Recent attempts to examine the biological processes responsible for the general characteristics of mutualistic networks focus on two types of explanations: nonmatching biological attributes of species that prevent the occurrence of certain interactions (“forbidden links”), arising from trait complementarity in mutualist networks (as compared to barriers to exploitation in antagonistic ones), and random interactions among individuals that are proportional to their abundances in the observed community (“neutrality hypothesis”). We explored the consequences that simple linkage rules based on the first two hypotheses (complementarity of traits versus barriers to exploitation) had on the topology of plant–pollination networks. Independent of the linkage rules used, the inclusion of a small set of traits (two to four) sufficed to account for the complex topological patterns observed in real-world networks. Optimal performance was achieved by a “mixed model” that combined rules that link plants and pollinators whose trait ranges overlap (“complementarity models”) and rules that link pollinators to flowers whose traits are below a pollinator-specific barrier value (“barrier models”). Deterrence of floral parasites (barrier model) is therefore at least as important as increasing pollination efficiency (complementarity model) in the evolutionary shaping of plant–pollinator networks.
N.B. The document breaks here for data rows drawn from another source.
-- ==== Sys2Proof/Certificates/Slice0/Obligations.lean ====
section
/-! DEFINITION. The statements for the provers. -/

open Sys2Proof Sys2Proof.Machine

/-! Lanes that compute on their own registers. Each statement gives the result and, through `Lanes`, the frame: of the whole
state only the threads of the issue change, and of such a thread only what `Completes` or `TrapsWith` names. -/

/-- R88: IADD, ISUB, IMIN and IMAX, element by element under the resolved tag (INT, and without .64 I16 and I8), 2 ac. Sums and
differences are exact, then clamped with SAT and narrowed.
R88, R89: IMUL, IMULH, IMAD, IDIV and IREM accept INT alone; a division by zero or of the least number by -1 gives the
value of R89 and its condition. -/
def Obligations.IntegerArithmetic : Prop :=
  (∀ (s : State) (c : Ctl) (x : IntBin),
    let result (f : Nat → Nat → Nat → Nat) (t t' : Thread) : Prop :=
      Resolves s c tagINT (okInt x.w64) ((t.reg x.a).tag :: t.srcTags x.b) 2 (fun tag =>
        (elemsTo x.d x.w64 tag (List.zipWith (f (elemWidth tag x.w64)) (t.elemsOf x.w64 x.a tag) (t.srcElems x.b tag x.w64)),
         [], 0)) t t'
    Lanes s (.iadd c x) c (result fun w a b => satWrap x.u x.sat w (asInt x.u w a + asInt x.u w b)) ∧
    Lanes s (.isub c x) c (result fun w a b => satWrap x.u x.sat w (asInt x.u w a - asInt x.u w b)) ∧
    Lanes s (.imin c x) c (result fun w a b => if asInt x.u w b < asInt x.u w a then b else a) ∧
    Lanes s (.imax c x) c (result fun w a b => if asInt x.u w a < asInt x.u w b then b else a)) ∧
  ((∀ (s : State) (c : Ctl) (x : IntBin),
      let w := if x.w64 then 64 else 32
      let result (lat : Nat) (f : Nat → Nat → Nat × Word) (t t' : Thread) : Prop :=
        Resolves s c tagINT okINT ((t.reg x.a).tag :: t.srcTags x.b) lat (fun tag =>
          let r := f (t.opnd x.w64 x.a).toNat (t.srcBits x.b x.w64).toNat
          (wrw x.w64 x.d (BitVec.ofNat 64 r.1) tag, [], r.2)) t t'
      let a (n : Nat) : Int := asInt x.u w n
      Lanes s (.imul c x) c (result 4 fun p q => (p * q % 2 ^ w, 0)) ∧
      Lanes s (.imulh c x) c (result 4 fun p q => (toBits w (a p * a q / (2 ^ w : Int)), 0)) ∧
      Lanes s (.idiv c x) c (result (if x.w64 then 40 else 24) fun p q =>
        if q = 0 then (2 ^ w - 1, stDIVZ)
        else if x.u = false ∧ p = 2 ^ (w - 1) ∧ q = 2 ^ w - 1 then (p, stDIVOV)
        else (toBits w ((a p).tdiv (a q)), 0)) ∧
      Lanes s (.irem c x) c (result (if x.w64 then 40 else 24) fun p q =>
        if q = 0 then (p, stDIVZ)
        else if x.u = false ∧ p = 2 ^ (w - 1) ∧ q = 2 ^ w - 1 then (0, stDIVOV)
        else (toBits w ((a p).tmod (a q)), 0))) ∧
    (∀ (s : State) (c : Ctl) (x : IntTern),
      Lanes s (.imad c x) c fun t t' =>
        Resolves s c tagINT okINT ((t.reg x.a).tag :: t.srcTags x.b ++ [(t.optReg x.c).tag]) 4 (fun tag =>
          (wrw x.w64 x.d (t.opnd x.w64 x.a * t.srcBits x.b x.w64 + t.opnd x.w64 (x.c.getD 255)) tag, [], 0)) t t'))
Whether they are antagonistic—as between predator and prey—or beneficial—as between pollinator and flower, interactions among all the key species in an ecosystem follow regular patterns. Connectivity (the proportion of possible interactions that are actually realised), for instance, decreases with network size. The “forbidden links” hypothesis proposes that connectivity decreases because interactions are prevented by a mismatch of biological attributes between certain species. Mismatches could arise from the evolution of complementary traits in mutualistic relationships (such as insects preferring to pollinate only flowers of a certain colour) or of traits that prevent exploitation in antagonistic ones (such as a plant growing a long corolla so that insects without a long proboscis cannot reach the nectar reward). We explored the consequences of simple linkage rules based on these two variants on the topology of plant–pollination networks. When compared to data for 37 real plant–pollinator networks, we show that a “mixed” model that combines simple rules from both “complementarity” and “barrier” models best explains the pattern of interactions. This implies, for example, that deterring floral parasites is at least as important as increasing pollination efficiency in the evolution of plant–pollinator networks. Our work emphasises the value of explaining the underlying ecological and evolutionary mechanisms generating such patterns.
The topology of plant-pollinator networks can be explained by relatively simple rules incorporating both "complementarity" and "barrier" traits, thus providing insights into the possible evolutionary and ecological processes driving the pattern.